• **Task to carry out**: Scan the entries below. Return every line that includes "waiting".

• **Provided information**:
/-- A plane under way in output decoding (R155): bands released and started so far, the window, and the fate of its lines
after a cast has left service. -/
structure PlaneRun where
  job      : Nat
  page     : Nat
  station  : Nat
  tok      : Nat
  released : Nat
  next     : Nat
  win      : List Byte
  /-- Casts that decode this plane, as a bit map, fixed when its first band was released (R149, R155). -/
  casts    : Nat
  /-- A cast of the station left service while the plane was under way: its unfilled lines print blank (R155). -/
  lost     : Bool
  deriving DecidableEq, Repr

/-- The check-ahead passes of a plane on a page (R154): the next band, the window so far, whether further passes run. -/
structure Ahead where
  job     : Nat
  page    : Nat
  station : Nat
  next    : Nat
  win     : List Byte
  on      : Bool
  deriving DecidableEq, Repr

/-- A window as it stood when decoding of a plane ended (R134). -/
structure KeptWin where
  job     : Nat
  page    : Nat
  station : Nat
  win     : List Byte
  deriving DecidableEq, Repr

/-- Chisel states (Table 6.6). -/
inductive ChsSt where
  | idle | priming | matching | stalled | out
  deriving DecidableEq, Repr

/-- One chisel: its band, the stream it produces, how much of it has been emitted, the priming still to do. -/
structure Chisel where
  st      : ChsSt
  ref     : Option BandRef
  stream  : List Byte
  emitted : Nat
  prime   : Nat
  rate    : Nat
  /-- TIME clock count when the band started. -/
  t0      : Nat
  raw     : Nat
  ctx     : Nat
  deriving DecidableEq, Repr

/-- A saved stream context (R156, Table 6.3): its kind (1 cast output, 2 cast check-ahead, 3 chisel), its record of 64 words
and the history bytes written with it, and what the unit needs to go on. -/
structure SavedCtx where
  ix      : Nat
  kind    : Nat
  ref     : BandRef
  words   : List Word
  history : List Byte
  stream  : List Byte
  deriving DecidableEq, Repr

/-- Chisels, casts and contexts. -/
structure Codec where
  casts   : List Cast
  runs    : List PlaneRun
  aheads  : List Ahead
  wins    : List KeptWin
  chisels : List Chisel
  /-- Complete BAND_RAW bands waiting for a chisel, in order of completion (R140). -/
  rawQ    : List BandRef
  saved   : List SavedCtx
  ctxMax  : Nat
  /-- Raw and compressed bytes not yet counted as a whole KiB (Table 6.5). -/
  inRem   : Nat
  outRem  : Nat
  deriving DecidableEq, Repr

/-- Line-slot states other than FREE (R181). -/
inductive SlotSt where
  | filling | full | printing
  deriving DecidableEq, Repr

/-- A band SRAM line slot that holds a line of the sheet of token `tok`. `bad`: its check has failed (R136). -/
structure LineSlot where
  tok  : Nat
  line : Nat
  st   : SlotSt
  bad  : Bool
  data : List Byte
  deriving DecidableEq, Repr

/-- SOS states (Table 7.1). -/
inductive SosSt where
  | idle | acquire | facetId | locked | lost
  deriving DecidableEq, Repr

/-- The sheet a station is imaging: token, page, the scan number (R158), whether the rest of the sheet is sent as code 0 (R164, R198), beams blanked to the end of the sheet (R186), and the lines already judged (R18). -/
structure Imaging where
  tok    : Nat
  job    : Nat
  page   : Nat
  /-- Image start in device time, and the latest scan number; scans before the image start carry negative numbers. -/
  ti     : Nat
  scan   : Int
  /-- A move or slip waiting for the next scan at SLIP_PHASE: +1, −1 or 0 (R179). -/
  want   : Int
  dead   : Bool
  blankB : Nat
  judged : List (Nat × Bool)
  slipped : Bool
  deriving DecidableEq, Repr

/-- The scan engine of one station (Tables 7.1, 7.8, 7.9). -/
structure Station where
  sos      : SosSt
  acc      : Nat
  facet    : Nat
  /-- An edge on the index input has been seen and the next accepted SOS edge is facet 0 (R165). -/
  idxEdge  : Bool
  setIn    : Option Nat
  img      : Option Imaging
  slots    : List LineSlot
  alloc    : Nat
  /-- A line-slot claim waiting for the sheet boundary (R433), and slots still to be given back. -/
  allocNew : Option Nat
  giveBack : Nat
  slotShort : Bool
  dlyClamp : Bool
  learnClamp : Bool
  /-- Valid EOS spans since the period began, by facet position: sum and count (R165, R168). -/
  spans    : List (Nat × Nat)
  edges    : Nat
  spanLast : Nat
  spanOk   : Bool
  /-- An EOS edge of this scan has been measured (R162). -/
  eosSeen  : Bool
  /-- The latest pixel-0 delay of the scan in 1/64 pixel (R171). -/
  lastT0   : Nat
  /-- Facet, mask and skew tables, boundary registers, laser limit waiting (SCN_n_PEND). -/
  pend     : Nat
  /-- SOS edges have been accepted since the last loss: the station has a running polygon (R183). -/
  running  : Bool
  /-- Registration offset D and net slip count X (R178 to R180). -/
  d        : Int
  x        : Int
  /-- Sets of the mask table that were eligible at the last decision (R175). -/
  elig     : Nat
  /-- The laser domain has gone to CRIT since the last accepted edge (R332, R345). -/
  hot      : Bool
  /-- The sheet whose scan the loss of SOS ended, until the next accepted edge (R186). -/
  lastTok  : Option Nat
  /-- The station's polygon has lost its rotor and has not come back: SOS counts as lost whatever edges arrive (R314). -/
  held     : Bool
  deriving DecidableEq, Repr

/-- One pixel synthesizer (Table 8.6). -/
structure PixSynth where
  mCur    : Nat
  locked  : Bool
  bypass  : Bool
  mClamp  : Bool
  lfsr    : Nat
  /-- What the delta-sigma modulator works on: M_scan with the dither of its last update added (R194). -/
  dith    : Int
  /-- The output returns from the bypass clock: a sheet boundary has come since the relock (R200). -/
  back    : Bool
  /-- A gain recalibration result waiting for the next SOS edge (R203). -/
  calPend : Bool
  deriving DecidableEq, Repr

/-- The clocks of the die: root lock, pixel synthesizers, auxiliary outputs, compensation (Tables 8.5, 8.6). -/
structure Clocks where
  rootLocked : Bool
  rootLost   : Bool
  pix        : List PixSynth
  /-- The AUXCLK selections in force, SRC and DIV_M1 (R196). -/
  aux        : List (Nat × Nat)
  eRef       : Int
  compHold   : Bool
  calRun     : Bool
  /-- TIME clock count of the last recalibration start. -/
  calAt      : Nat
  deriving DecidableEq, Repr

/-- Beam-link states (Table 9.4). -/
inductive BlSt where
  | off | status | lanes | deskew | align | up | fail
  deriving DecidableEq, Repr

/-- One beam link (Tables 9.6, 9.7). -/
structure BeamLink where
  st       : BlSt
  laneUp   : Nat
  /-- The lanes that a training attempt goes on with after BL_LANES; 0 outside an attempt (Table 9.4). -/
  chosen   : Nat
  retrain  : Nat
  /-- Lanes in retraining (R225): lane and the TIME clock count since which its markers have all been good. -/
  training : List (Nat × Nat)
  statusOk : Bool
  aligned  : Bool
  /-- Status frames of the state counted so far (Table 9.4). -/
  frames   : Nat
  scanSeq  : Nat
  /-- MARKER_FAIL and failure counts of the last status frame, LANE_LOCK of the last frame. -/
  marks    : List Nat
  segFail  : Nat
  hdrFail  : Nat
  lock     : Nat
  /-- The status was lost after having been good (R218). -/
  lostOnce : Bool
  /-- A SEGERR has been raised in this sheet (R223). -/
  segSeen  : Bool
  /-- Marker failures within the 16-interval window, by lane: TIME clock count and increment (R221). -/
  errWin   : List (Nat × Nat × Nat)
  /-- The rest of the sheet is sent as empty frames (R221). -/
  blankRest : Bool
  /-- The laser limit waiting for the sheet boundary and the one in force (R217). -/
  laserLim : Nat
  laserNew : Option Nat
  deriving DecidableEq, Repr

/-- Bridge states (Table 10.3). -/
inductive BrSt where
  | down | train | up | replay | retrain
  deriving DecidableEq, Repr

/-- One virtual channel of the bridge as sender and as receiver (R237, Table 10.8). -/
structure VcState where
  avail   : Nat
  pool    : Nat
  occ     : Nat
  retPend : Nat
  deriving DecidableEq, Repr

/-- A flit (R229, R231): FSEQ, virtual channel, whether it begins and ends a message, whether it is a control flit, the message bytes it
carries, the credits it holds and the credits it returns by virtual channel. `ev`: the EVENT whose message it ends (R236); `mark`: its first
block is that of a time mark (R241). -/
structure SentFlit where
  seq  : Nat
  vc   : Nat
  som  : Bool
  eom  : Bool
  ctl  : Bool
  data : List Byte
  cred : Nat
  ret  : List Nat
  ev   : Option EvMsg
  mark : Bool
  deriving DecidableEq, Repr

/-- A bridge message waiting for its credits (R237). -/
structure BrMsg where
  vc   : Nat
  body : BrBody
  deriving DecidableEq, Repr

==

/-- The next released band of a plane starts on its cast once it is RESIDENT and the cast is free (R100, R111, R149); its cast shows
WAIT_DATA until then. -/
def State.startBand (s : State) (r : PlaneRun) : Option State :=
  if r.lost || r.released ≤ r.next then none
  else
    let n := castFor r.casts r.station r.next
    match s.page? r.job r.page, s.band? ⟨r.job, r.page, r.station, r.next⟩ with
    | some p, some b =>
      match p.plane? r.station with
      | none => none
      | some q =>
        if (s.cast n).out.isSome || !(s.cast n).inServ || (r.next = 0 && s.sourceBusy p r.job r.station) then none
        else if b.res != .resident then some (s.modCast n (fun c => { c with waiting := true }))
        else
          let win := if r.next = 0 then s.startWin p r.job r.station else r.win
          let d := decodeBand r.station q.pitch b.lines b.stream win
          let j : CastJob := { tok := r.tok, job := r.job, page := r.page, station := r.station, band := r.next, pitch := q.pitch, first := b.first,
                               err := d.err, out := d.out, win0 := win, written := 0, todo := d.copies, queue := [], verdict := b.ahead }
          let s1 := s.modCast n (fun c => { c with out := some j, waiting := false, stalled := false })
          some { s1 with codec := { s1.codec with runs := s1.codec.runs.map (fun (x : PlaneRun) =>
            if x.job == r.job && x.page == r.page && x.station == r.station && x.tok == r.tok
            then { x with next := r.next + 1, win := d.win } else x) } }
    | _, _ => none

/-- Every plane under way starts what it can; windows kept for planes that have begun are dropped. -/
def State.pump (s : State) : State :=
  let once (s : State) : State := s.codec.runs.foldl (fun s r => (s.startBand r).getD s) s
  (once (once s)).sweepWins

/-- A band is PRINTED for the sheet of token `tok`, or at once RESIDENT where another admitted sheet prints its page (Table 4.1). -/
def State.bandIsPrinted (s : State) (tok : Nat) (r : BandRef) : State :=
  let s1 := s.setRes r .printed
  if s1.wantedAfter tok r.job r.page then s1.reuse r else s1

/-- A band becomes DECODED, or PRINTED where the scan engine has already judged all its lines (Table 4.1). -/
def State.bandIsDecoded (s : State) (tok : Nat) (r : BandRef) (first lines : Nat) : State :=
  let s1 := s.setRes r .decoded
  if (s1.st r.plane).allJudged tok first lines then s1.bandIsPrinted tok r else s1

• **Task solution**:
  /-- Complete BAND_RAW bands waiting for a chisel, in order of completion (R140). -/
  /-- A move or slip waiting for the next scan at SLIP_PHASE: +1, −1 or 0 (R179). -/
  /-- A line-slot claim waiting for the sheet boundary (R433), and slots still to be given back. -/
  /-- Facet, mask and skew tables, boundary registers, laser limit waiting (SCN_n_PEND). -/
  /-- A gain recalibration result waiting for the next SOS edge (R203). -/
  /-- The laser limit waiting for the sheet boundary and the one in force (R217). -/
/-- A bridge message waiting for its credits (R237). -/
        else if b.res != .resident then some (s.modCast n (fun c => { c with waiting := true }))
          let s1 := s.modCast n (fun c => { c with out := some j, waiting := false, stalled := false })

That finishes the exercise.